/---

-- ==== Sys2Proof/Certificates/Slice0/Obligations.lean ====
section
/-! DEFINITION. The statements for the provers. A statement that says of a command that it completes gives the state it
leaves, under conditions on the state and the operands alone. -/

open Sys2Proof Sys2Proof.Machine Sys2Proof.Safety

/-! ### The queue -/

/-- A step takes the command at the front of the queue and runs it on the state with the queue's rest; with nothing
waiting the block idles (the model's choice, log entry 1). -/
def Obligations.StepRunsTheFrontCommand : Prop :=
  (∀ (s : State) (c : Instr) (rest : List Instr),
    step { s with pending := c :: rest } = exec c { s with pending := rest }) ∧
  (∀ s : State, s.pending = [] → step s = .next s)

/-! ### Control cores (11) -/

/-- R310: every arithmetic, logical, shift, comparison, product, quotient, counting and constant instruction completes with
the table's result in rd, division by zero among them; nothing else but PC and RETIRED changes, and a write to g0 is
discarded (R301). -/
def Obligations.ArithmeticCompletes : Prop :=
  (ResultStatement basicResult) ∧
  (ResultStatement compareResult) ∧
  (ResultStatement productResult)

/-- R308, R310: a load from an allowed offset completes with the bytes of the core store there, zero- or sign-extended, in
rd; nothing else but PC and RETIRED changes, so every byte of every memory reads as before. -/
def Obligations.LoadsComplete : Prop :=
  ∀ (s : State) (i : Instr) (h : Hart) (rd rs1 : BitVec 5) (imm : BitVec 16) (n : Nat) (r : Run),
    (∃ P, loadShape i 0 0 = some (h, rd, rs1, imm, n, P)) → Executes s h r → AreaOk s h r (dataAddr s h rs1 imm) n →
    ∃ t v, exec i s = .next t ∧
      (∃ P, loadShape i (storeNat s h.core (dataAddr s h rs1 imm) n) v = some (h, rd, rs1, imm, n, P) ∧ P) ∧
      reg t h rd = (if rd = 0 then 0 else v) ∧ WentOn s t h rd ((s.hart h).pc + 4) ∧ OnlyHart s t h

/-- R22, R308, R310: a store to an allowed offset completes; the stored bytes of the core store are the low bytes of rd,
every other byte of it reads as before, and nothing else but PC and RETIRED changes: STD, which reads nothing, also where
its word holds an uncorrectable error, which the whole word's write ends. AMOADD completes; rd takes the 8 bytes at rs1,
those bytes become their sum with rs2, and nothing else changes. -/
def Obligations.StoresAndAtomicAddComplete : Prop :=
  (∀ (s : State) (i : Instr) (h : Hart) (rd rs1 : BitVec 5) (imm : BitVec 16) (n : Nat) (r : Run),
     storeShape i = some (h, rd, rs1, imm, n) → memWf (s.workAt h.core).store = true → Executes s h r →
     dataAddr s h rs1 imm % n = 0 → dataAddr s h rs1 imm + n ≤ r.hdr.dataBytes →
     (n ≠ 8 → storeBad s h.core (dataAddr s h rs1 imm) n = none) →
     ∃ t, exec i s = .next t ∧ WentOn s t h 0 ((s.hart h).pc + 4) ∧ OnlyHartAndStore s t h ∧
       (∀ p, p ∈ t.badLines ↔
         p ∈ s.badLines ∧ ¬ (n = 8 ∧ p = (Level.coreStore, h.core * 2 ^ 20 + dataAddr s h rs1 imm / 8))) ∧
       ∀ a, storeByte t h.core a =
         if dataAddr s h rs1 imm ≤ a ∧ a < dataAddr s h rs1 imm + n
         then BitVec.ofNat 8 ((reg s h rd).toNat / 256 ^ (a - dataAddr s h rs1 imm))
         else storeByte s h.core a) ∧
  (∀ (s : State) (h : Hart) (rd rs1 rs2 : BitVec 5) (r : Run),
     memWf (s.workAt h.core).store = true → Executes s h r → AreaOk s h r (reg s h rs1).toNat 8 →
     ∃ t, exec (.amoadd h rd rs1 rs2) s = .next t ∧
       (rd ≠ 0 → (reg t h rd).toNat = storeNat s h.core (reg s h rs1).toNat 8) ∧
       WentOn s t h rd ((s.hart h).pc + 4) ∧ OnlyHartAndStore s t h ∧ t.badLines = s.badLines ∧
       storeNat t h.core (reg s h rs1).toNat 8 =
         (storeNat s h.core (reg s h rs1).toNat 8 + (reg s h rs2).toNat) % 2 ^ 64 ∧
       ∀ a, a < (reg s h rs1).toNat ∨ (reg s h rs1).toNat + 8 ≤ a → storeByte t h.core a = storeByte s h.core a)
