@[simp] theorem updCore_pending (n : Nat) (f : Core → Core) : (s.updCore n f).pending = s.pending := rfl
@[simp] theorem updCore_fresh (n : Nat) (f : Core → Core) : (s.updCore n f).fresh = s.fresh := rfl
@[simp] theorem updCore_out (n : Nat) (f : Core → Core) : (s.updCore n f).out = s.out := rfl
@[simp] theorem updCore_near (n : Nat) (f : Core → Core) : (s.updCore n f).near = s.near := rfl
@[simp] theorem updCore_far (n : Nat) (f : Core → Core) : (s.updCore n f).far = s.far := rfl
@[simp] theorem updCore_host (n : Nat) (f : Core → Core) : (s.updCore n f).host = s.host := rfl
@[simp] theorem updCore_hostPages (n : Nat) (f : Core → Core) : (s.updCore n f).hostPages = s.hostPages := rfl
@[simp] theorem updCore_ats (n : Nat) (f : Core → Core) : (s.updCore n f).ats = s.ats := rfl
@[simp] theorem updCore_pris (n : Nat) (f : Core → Core) : (s.updCore n f).pris = s.pris := rfl
@[simp] theorem updCore_badLines (n : Nat) (f : Core → Core) : (s.updCore n f).badLines = s.badLines := rfl
@[simp] theorem updCore_rowErrors (n : Nat) (f : Core → Core) : (s.updCore n f).rowErrors = s.rowErrors := rfl
@[simp] theorem updCore_lastCtx (n : Nat) (f : Core → Core) : (s.updCore n f).lastCtx = s.lastCtx := rfl
@[simp] theorem updCore_ctxs (n : Nat) (f : Core → Core) : (s.updCore n f).ctxs = s.ctxs := rfl
@[simp] theorem updCore_plots (n : Nat) (f : Core → Core) : (s.updCore n f).plots = s.plots := rfl
@[simp] theorem updCore_runs (n : Nat) (f : Core → Core) : (s.updCore n f).runs = s.runs := rfl
@[simp] theorem updCore_rng (n : Nat) (f : Core → Core) : (s.updCore n f).rng = s.rng := rfl
@[simp] theorem updCore_boot (n : Nat) (f : Core → Core) : (s.updCore n f).boot = s.boot := rfl
@[simp] theorem updCore_power (n : Nat) (f : Core → Core) : (s.updCore n f).power = s.power := rfl
@[simp] theorem updCore_fab (n : Nat) (f : Core → Core) : (s.updCore n f).fab = s.fab := rfl
@[simp] theorem updCore_ports (n : Nat) (f : Core → Core) : (s.updCore n f).ports = s.ports := rfl
@[simp] theorem updCore_services (n : Nat) (f : Core → Core) : (s.updCore n f).services = s.services := rfl
@[simp] theorem updCore_mgmt (n : Nat) (f : Core → Core) : (s.updCore n f).mgmt = s.mgmt := rfl
@[simp] theorem updCore_flash (n : Nat) (f : Core → Core) : (s.updCore n f).flash = s.flash := rfl
@[simp] theorem updCore_fuses (n : Nat) (f : Core → Core) : (s.updCore n f).fuses = s.fuses := rfl
@[simp] theorem updCore_badAccess (n : Nat) (f : Core → Core) : (s.updCore n f).badAccess = s.badAccess := rfl
@[simp] theorem updCore_badOffset (n : Nat) (f : Core → Core) : (s.updCore n f).badOffset = s.badOffset := rfl
@[simp] theorem updCore_poolNear (n : Nat) (f : Core → Core) : (s.updCore n f).poolNear = s.poolNear := rfl
@[simp] theorem updCore_poolFar (n : Nat) (f : Core → Core) : (s.updCore n f).poolFar = s.poolFar := rfl
@[simp] theorem updCore_bar4Near (n : Nat) (f : Core → Core) : (s.updCore n f).bar4Near = s.bar4Near := rfl
@[simp] theorem updCore_bar4Far (n : Nat) (f : Core → Core) : (s.updCore n f).bar4Far = s.bar4Far := rfl
@[simp] theorem updCore_bar4Log2 (n : Nat) (f : Core → Core) : (s.updCore n f).bar4Log2 = s.bar4Log2 := rfl
@[simp] theorem updCore_msixTable (n : Nat) (f : Core → Core) : (s.updCore n f).msixTable = s.msixTable := rfl
@[simp] theorem updCore_msixPending (n : Nat) (f : Core → Core) : (s.updCore n f).msixPending = s.msixPending := rfl

@[simp] theorem updWork_pending (n : Nat) (f : Work → Work) : (s.updWork n f).pending = s.pending := rfl
@[simp] theorem updWork_fresh (n : Nat) (f : Work → Work) : (s.updWork n f).fresh = s.fresh := rfl
@[simp] theorem updWork_out (n : Nat) (f : Work → Work) : (s.updWork n f).out = s.out := rfl
@[simp] theorem updWork_near (n : Nat) (f : Work → Work) : (s.updWork n f).near = s.near := rfl
@[simp] theorem updWork_far (n : Nat) (f : Work → Work) : (s.updWork n f).far = s.far := rfl
@[simp] theorem updWork_host (n : Nat) (f : Work → Work) : (s.updWork n f).host = s.host := rfl
@[simp] theorem updWork_hostPages (n : Nat) (f : Work → Work) : (s.updWork n f).hostPages = s.hostPages := rfl
@[simp] theorem updWork_ats (n : Nat) (f : Work → Work) : (s.updWork n f).ats = s.ats := rfl
@[simp] theorem updWork_pris (n : Nat) (f : Work → Work) : (s.updWork n f).pris = s.pris := rfl
@[simp] theorem updWork_badLines (n : Nat) (f : Work → Work) : (s.updWork n f).badLines = s.badLines := rfl
@[simp] theorem updWork_rowErrors (n : Nat) (f : Work → Work) : (s.updWork n f).rowErrors = s.rowErrors := rfl
@[simp] theorem updWork_lastCtx (n : Nat) (f : Work → Work) : (s.updWork n f).lastCtx = s.lastCtx := rfl
@[simp] theorem updWork_ctxs (n : Nat) (f : Work → Work) : (s.updWork n f).ctxs = s.ctxs := rfl
@[simp] theorem updWork_plots (n : Nat) (f : Work → Work) : (s.updWork n f).plots = s.plots := rfl
@[simp] theorem updWork_runs (n : Nat) (f : Work → Work) : (s.updWork n f).runs = s.runs := rfl
@[simp] theorem updWork_rng (n : Nat) (f : Work → Work) : (s.updWork n f).rng = s.rng := rfl
@[simp] theorem updWork_boot (n : Nat) (f : Work → Work) : (s.updWork n f).boot = s.boot := rfl
@[simp] theorem updWork_power (n : Nat) (f : Work → Work) : (s.updWork n f).power = s.power := rfl
@[simp] theorem updWork_fab (n : Nat) (f : Work → Work) : (s.updWork n f).fab = s.fab := rfl
@[simp] theorem updWork_ports (n : Nat) (f : Work → Work) : (s.updWork n f).ports = s.ports := rfl
@[simp] theorem updWork_services (n : Nat) (f : Work → Work) : (s.updWork n f).services = s.services := rfl
@[simp] theorem updWork_mgmt (n : Nat) (f : Work → Work) : (s.updWork n f).mgmt = s.mgmt := rfl
@[simp] theorem updWork_flash (n : Nat) (f : Work → Work) : (s.updWork n f).flash = s.flash := rfl
@[simp] theorem updWork_fuses (n : Nat) (f : Work → Work) : (s.updWork n f).fuses = s.fuses := rfl
@[simp] theorem updWork_badAccess (n : Nat) (f : Work → Work) : (s.updWork n f).badAccess = s.badAccess := rfl
@[simp] theorem updWork_badOffset (n : Nat) (f : Work → Work) : (s.updWork n f).badOffset = s.badOffset := rfl
@[simp] theorem updWork_poolNear (n : Nat) (f : Work → Work) : (s.updWork n f).poolNear = s.poolNear := rfl
@[simp] theorem updWork_poolFar (n : Nat) (f : Work → Work) : (s.updWork n f).poolFar = s.poolFar := rfl
@[simp] theorem updWork_bar4Near (n : Nat) (f : Work → Work) : (s.updWork n f).bar4Near = s.bar4Near := rfl
@[simp] theorem updWork_bar4Far (n : Nat) (f : Work → Work) : (s.updWork n f).bar4Far = s.bar4Far := rfl
@[simp] theorem updWork_bar4Log2 (n : Nat) (f : Work → Work) : (s.updWork n f).bar4Log2 = s.bar4Log2 := rfl
@[simp] theorem updWork_msixTable (n : Nat) (f : Work → Work) : (s.updWork n f).msixTable = s.msixTable := rfl
@[simp] theorem updWork_msixPending (n : Nat) (f : Work → Work) : (s.updWork n f).msixPending = s.msixPending := rfl

@[simp] theorem setHart_pending (h : Hart) (c : CCore) : (s.setHart h c).pending = s.pending := rfl
@[simp] theorem setHart_fresh (h : Hart) (c : CCore) : (s.setHart h c).fresh = s.fresh := rfl
@[simp] theorem setHart_out (h : Hart) (c : CCore) : (s.setHart h c).out = s.out := rfl
@[simp] theorem setHart_near (h : Hart) (c : CCore) : (s.setHart h c).near = s.near := rfl
@[simp] theorem setHart_far (h : Hart) (c : CCore) : (s.setHart h c).far = s.far := rfl
@[simp] theorem setHart_host (h : Hart) (c : CCore) : (s.setHart h c).host = s.host := rfl
@[simp] theorem setHart_hostPages (h : Hart) (c : CCore) : (s.setHart h c).hostPages = s.hostPages := rfl
@[simp] theorem setHart_ats (h : Hart) (c : CCore) : (s.setHart h c).ats = s.ats := rfl
@[simp] theorem setHart_pris (h : Hart) (c : CCore) : (s.setHart h c).pris = s.pris := rfl
@[simp] theorem setHart_badLines (h : Hart) (c : CCore) : (s.setHart h c).badLines = s.badLines := rfl
@[simp] theorem setHart_rowErrors (h : Hart) (c : CCore) : (s.setHart h c).rowErrors = s.rowErrors := rfl
@[simp] theorem setHart_lastCtx (h : Hart) (c : CCore) : (s.setHart h c).lastCtx = s.lastCtx := rfl
@[simp] theorem setHart_ctxs (h : Hart) (c : CCore) : (s.setHart h c).ctxs = s.ctxs := rfl
@[simp] theorem setHart_plots (h : Hart) (c : CCore) : (s.setHart h c).plots = s.plots := rfl
@[simp] theorem setHart_runs (h : Hart) (c : CCore) : (s.setHart h c).runs = s.runs := rfl
@[simp] theorem setHart_rng (h : Hart) (c : CCore) : (s.setHart h c).rng = s.rng := rfl
@[simp] theorem setHart_boot (h : Hart) (c : CCore) : (s.setHart h c).boot = s.boot := rfl
@[simp] theorem setHart_power (h : Hart) (c : CCore) : (s.setHart h c).power = s.power := rfl
@[simp] theorem setHart_fab (h : Hart) (c : CCore) : (s.setHart h c).fab = s.fab := rfl
@[simp] theorem setHart_ports (h : Hart) (c : CCore) : (s.setHart h c).ports = s.ports := rfl
@[simp] theorem setHart_services (h : Hart) (c : CCore) : (s.setHart h c).services = s.services := rfl
@[simp] theorem setHart_mgmt (h : Hart) (c : CCore) : (s.setHart h c).mgmt = s.mgmt := rfl
@[simp] theorem setHart_flash (h : Hart) (c : CCore) : (s.setHart h c).flash = s.flash := rfl
@[simp] theorem setHart_fuses (h : Hart) (c : CCore) : (s.setHart h c).fuses = s.fuses := rfl
@[simp] theorem setHart_badAccess (h : Hart) (c : CCore) : (s.setHart h c).badAccess = s.badAccess := rfl
@[simp] theorem setHart_badOffset (h : Hart) (c : CCore) : (s.setHart h c).badOffset = s.badOffset := rfl
@[simp] theorem setHart_poolNear (h : Hart) (c : CCore) : (s.setHart h c).poolNear = s.poolNear := rfl
@[simp] theorem setHart_poolFar (h : Hart) (c : CCore) : (s.setHart h c).poolFar = s.poolFar := rfl
@[simp] theorem setHart_bar4Near (h : Hart) (c : CCore) : (s.setHart h c).bar4Near = s.bar4Near := rfl
@[simp] theorem setHart_bar4Far (h : Hart) (c : CCore) : (s.setHart h c).bar4Far = s.bar4Far := rfl
@[simp] theorem setHart_bar4Log2 (h : Hart) (c : CCore) : (s.setHart h c).bar4Log2 = s.bar4Log2 := rfl
@[simp] theorem setHart_msixTable (h : Hart) (c : CCore) : (s.setHart h c).msixTable = s.msixTable := rfl
@[simp] theorem setHart_msixPending (h : Hart) (c : CCore) : (s.setHart h c).msixPending = s.msixPending := rfl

\---

What this task involves:
In the listing above, find the line with "(s.updWork n f).pris = s.pris := rfl" and the line with "(s.updWork n f).power = s.power := rfl"; output exactly those lines and all lines between them.

Answer section:
@[simp] theorem updWork_pris (n : Nat) (f : Work → Work) : (s.updWork n f).pris = s.pris := rfl
@[simp] theorem updWork_badLines (n : Nat) (f : Work → Work) : (s.updWork n f).badLines = s.badLines := rfl
@[simp] theorem updWork_rowErrors (n : Nat) (f : Work → Work) : (s.updWork n f).rowErrors = s.rowErrors := rfl
@[simp] theorem updWork_lastCtx (n : Nat) (f : Work → Work) : (s.updWork n f).lastCtx = s.lastCtx := rfl
@[simp] theorem updWork_ctxs (n : Nat) (f : Work → Work) : (s.updWork n f).ctxs = s.ctxs := rfl
@[simp] theorem updWork_plots (n : Nat) (f : Work → Work) : (s.updWork n f).plots = s.plots := rfl
@[simp] theorem updWork_runs (n : Nat) (f : Work → Work) : (s.updWork n f).runs = s.runs := rfl
@[simp] theorem updWork_rng (n : Nat) (f : Work → Work) : (s.updWork n f).rng = s.rng := rfl
@[simp] theorem updWork_boot (n : Nat) (f : Work → Work) : (s.updWork n f).boot = s.boot := rfl
@[simp] theorem updWork_power (n : Nat) (f : Work → Work) : (s.updWork n f).power = s.power := rfl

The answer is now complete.